Member of the South Carolina Senate
- In office 1902–1904

Member of the South Carolina House of Representatives
- In office 1899–1900

Personal details
- Born: December 14, 1872 Timmonsville, South Carolina
- Died: July 23, 1919 (aged 46) Washington, D.C.
- Resting place: Florence, South Carolina
- Party: Democratic
- Alma mater: University of South Carolina
- Profession: Lawyer, politician

= J. Willard Ragsdale =

American politician

James Willard Ragsdale (December 14, 1872 – July 23, 1919) was a U.S. representative from South Carolina.
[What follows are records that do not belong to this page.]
-- ==== Sys2Proof/Laws/PerInstr.lean ====
section
/-! SUPPORT. Facts about commands as syntax, one lemma per command. -/

namespace Sys2Proof.Laws

/-- A well-formed command that is a request has an origin and a kind byte that fit their fields (R179, R184). -/
def Fits.Statement (i : Instr) : Prop :=
  i.wf = true → ∀ o kind args, encodeRequest i = some (o, kind, args) → o.wf = true ∧ kind < 256

theorem Fits.all (i : Instr) : Fits.Statement i := by
  intro hw o kind args he
  cases i <;> simp only [encodeRequest, reduceCtorEq] at he <;> cases he <;> simp_all [Instr.wf, fits]

theorem Fits.referencePulse (c) : Fits.Statement (.referencePulse c) := Fits.all _
theorem Fits.flywheelExpiry : Fits.Statement .flywheelExpiry := Fits.all _
theorem Fits.lostFreeRun : Fits.Statement .lostFreeRun := Fits.all _
theorem Fits.pulseEnd (line) : Fits.Statement (.pulseEnd line) := Fits.all _
theorem Fits.shuttleLapse (ch) : Fits.Statement (.shuttleLapse ch) := Fits.all _
theorem Fits.holdCountExpiry (ch) : Fits.Statement (.holdCountExpiry ch) := Fits.all _
theorem Fits.breakTimerExpiry (ch) : Fits.Statement (.breakTimerExpiry ch) := Fits.all _
theorem Fits.fetchCompletion (error) : Fits.Statement (.fetchCompletion error) := Fits.all _
theorem Fits.protectLookupServed : Fits.Statement .protectLookupServed := Fits.all _
theorem Fits.withdrawnLookupEnd : Fits.Statement .withdrawnLookupEnd := Fits.all _
theorem Fits.cueCommitComplete : Fits.Statement .cueCommitComplete := Fits.all _
theorem Fits.linkUp (link) : Fits.Statement (.linkUp link) := Fits.all _
theorem Fits.linkDown (link) : Fits.Statement (.linkDown link) := Fits.all _
theorem Fits.packetReceive (link bytes) : Fits.Statement (.packetReceive link bytes) := Fits.all _
theorem Fits.transmitChoose (link) : Fits.Statement (.transmitChoose link) := Fits.all _
theorem Fits.transmitEnd (link) : Fits.Statement (.transmitEnd link) := Fits.all _
theorem Fits.linePinChange (line high) : Fits.Statement (.linePinChange line high) := Fits.all _
theorem Fits.setHouseTime (o rate count) : Fits.Statement (.setHouseTime o rate count) := Fits.all _
theorem Fits.enableStream (o stream sourceId link multiple) : Fits.Statement (.enableStream o stream sourceId link multiple) :=
  Fits.all _
theorem Fits.disableStream (o stream) : Fits.Statement (.disableStream o stream) := Fits.all _
theorem Fits.configureStore (o pairs) : Fits.Statement (.configureStore o pairs) := Fits.all _
theorem Fits.setMarkGroup (o group angles defaultLength preRoll postRoll recycle) : Fits.Statement (.setMarkGroup o group angles defaultLength preRoll postRoll recycle) :=
  Fits.all _
theorem Fits.readMarkGroup (o group) : Fits.Statement (.readMarkGroup o group) := Fits.all _
theorem Fits.markIn (o group time) : Fits.Statement (.markIn o group time) := Fits.all _
theorem Fits.markOut (o group time) : Fits.Statement (.markOut o group time) := Fits.all _
theorem Fits.markSpot (o group time) : Fits.Statement (.markSpot o group time) := Fits.all _
theorem Fits.setClipLabel (o id label) : Fits.Statement (.setClipLabel o id label) := Fits.all _
theorem Fits.dropClip (o id) : Fits.Statement (.dropClip o id) := Fits.all _
theorem Fits.listClips (o start count) : Fits.Statement (.listClips o start count) := Fits.all _
theorem Fits.readClip (o id) : Fits.Statement (.readClip o id) := Fits.all _
theorem Fits.takeLatch (o line action group) : Fits.Statement (.takeLatch o line action group) := Fits.all _
theorem Fits.protectClip (o id) : Fits.Statement (.protectClip o id) := Fits.all _
theorem Fits.releaseClip (o id) : Fits.Statement (.releaseClip o id) := Fits.all _
theorem Fits.configureChannel (o ch args) : Fits.Statement (.configureChannel o ch args) := Fits.all _
theorem Fits.bindChannel (o ch form) : Fits.Statement (.bindChannel o ch form) := Fits.all _
theorem Fits.play (o ch target immediate) : Fits.Statement (.play o ch target immediate) := Fits.all _
theorem Fits.stop (o ch immediate) : Fits.Statement (.stop o ch immediate) := Fits.all _
theorem Fits.shuttle (o ch speed) : Fits.Statement (.shuttle o ch speed) := Fits.all _
theorem Fits.jog (o ch n) : Fits.Statement (.jog o ch n) := Fits.all _
theorem Fits.seek (o ch form) : Fits.Statement (.seek o ch form) := Fits.all _
theorem Fits.angle (o ch number) : Fits.Statement (.angle o ch number) := Fits.all _
theorem Fits.halt (o ch) : Fits.Statement (.halt o ch) := Fits.all _
theorem Fits.resetChannel (o ch) : Fits.Statement (.resetChannel o ch) := Fits.all _
theorem Fits.readChannel (o ch) : Fits.Statement (.readChannel o ch) := Fits.all _
theorem Fits.clearWarnings (o ch) : Fits.Statement (.clearWarnings o ch) := Fits.all _
theorem Fits.stageCues (o start records) : Fits.Statement (.stageCues o start records) := Fits.all _
theorem Fits.clearStaging (o) : Fits.Statement (.clearStaging o) := Fits.all _
theorem Fits.readStaging (o) : Fits.Statement (.readStaging o) := Fits.all _
theorem Fits.commitCuePage (o page) : Fits.Statement (.commitCuePage o page) := Fits.all _
theorem Fits.readCuePage (o page) : Fits.Statement (.readCuePage o page) := Fits.all _
theorem Fits.bindCues (o ch first count) : Fits.Statement (.bindCues o ch first count) := Fits.all _
theorem Fits.requestBreak (o ch) : Fits.Statement (.requestBreak o ch) := Fits.all _
theorem Fits.continue_ (o ch) : Fits.Statement (.continue_ o ch) := Fits.all _
theorem Fits.configureLine (o line function channel polarity action group) : Fits.Statement (.configureLine o line function channel polarity action group) :=
  Fits.all _
theorem Fits.setLines (o mask) : Fits.Statement (.setLines o mask) := Fits.all _
theorem Fits.clearLines (o mask) : Fits.Statement (.clearLines o mask) := Fits.all _
theorem Fits.pulseLines (o mask length) : Fits.Statement (.pulseLines o mask length) := Fits.all _
theorem Fits.readLines (o) : Fits.Statement (.readLines o) := Fits.all _
theorem Fits.setNoticeEnables (o classes) : Fits.Statement (.setNoticeEnables o classes) := Fits.all _
theorem Fits.setNoticeRoute (o route) : Fits.Statement (.setNoticeRoute o route) := Fits.all _
theorem Fits.readStatus (o) : Fits.Statement (.readStatus o) := Fits.all _
theorem Fits.clearStatus (o) : Fits.Statement (.clearStatus o) := Fits.all _
theorem Fits.resetPart (o) : Fits.Statement (.resetPart o) := Fits.all _
theorem Fits.unknownRequest (o kind) : Fits.Statement (.unknownRequest o kind) := Fits.all _
theorem Fits.resetPartActs : Fits.Statement .resetPartActs := Fits.all _
theorem Fits.lineReset (strapA strapB) : Fits.Statement (.lineReset strapA strapB) := Fits.all _
theorem Fits.powerOnReset (strapA strapB) : Fits.Statement (.powerOnReset strapA strapB) := Fits.all _
theorem Fits.resetNHeldLow : Fits.Statement .resetNHeldLow := Fits.all _

end Sys2Proof.Laws
end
Born in Timmonsville, South Carolina, Ragsdale attended the public schools.
He was employed in a railroad office at Wilmington, North Carolina, for several years.
He attended the University of South Carolina at Columbia.
He studied law.
He was admitted to the bar in 1898 and commenced practice in Florence, South Carolina.
He engaged in agricultural pursuits and banking.
Trustee of the South Carolina Industrial School.
He served as member of the State house of representatives 1899-1900.
He served as member of the State senate 1902-1904.
He was an unsuccessful candidate for attorney general of South Carolina and for election in 1910 to the Sixty-second Congress.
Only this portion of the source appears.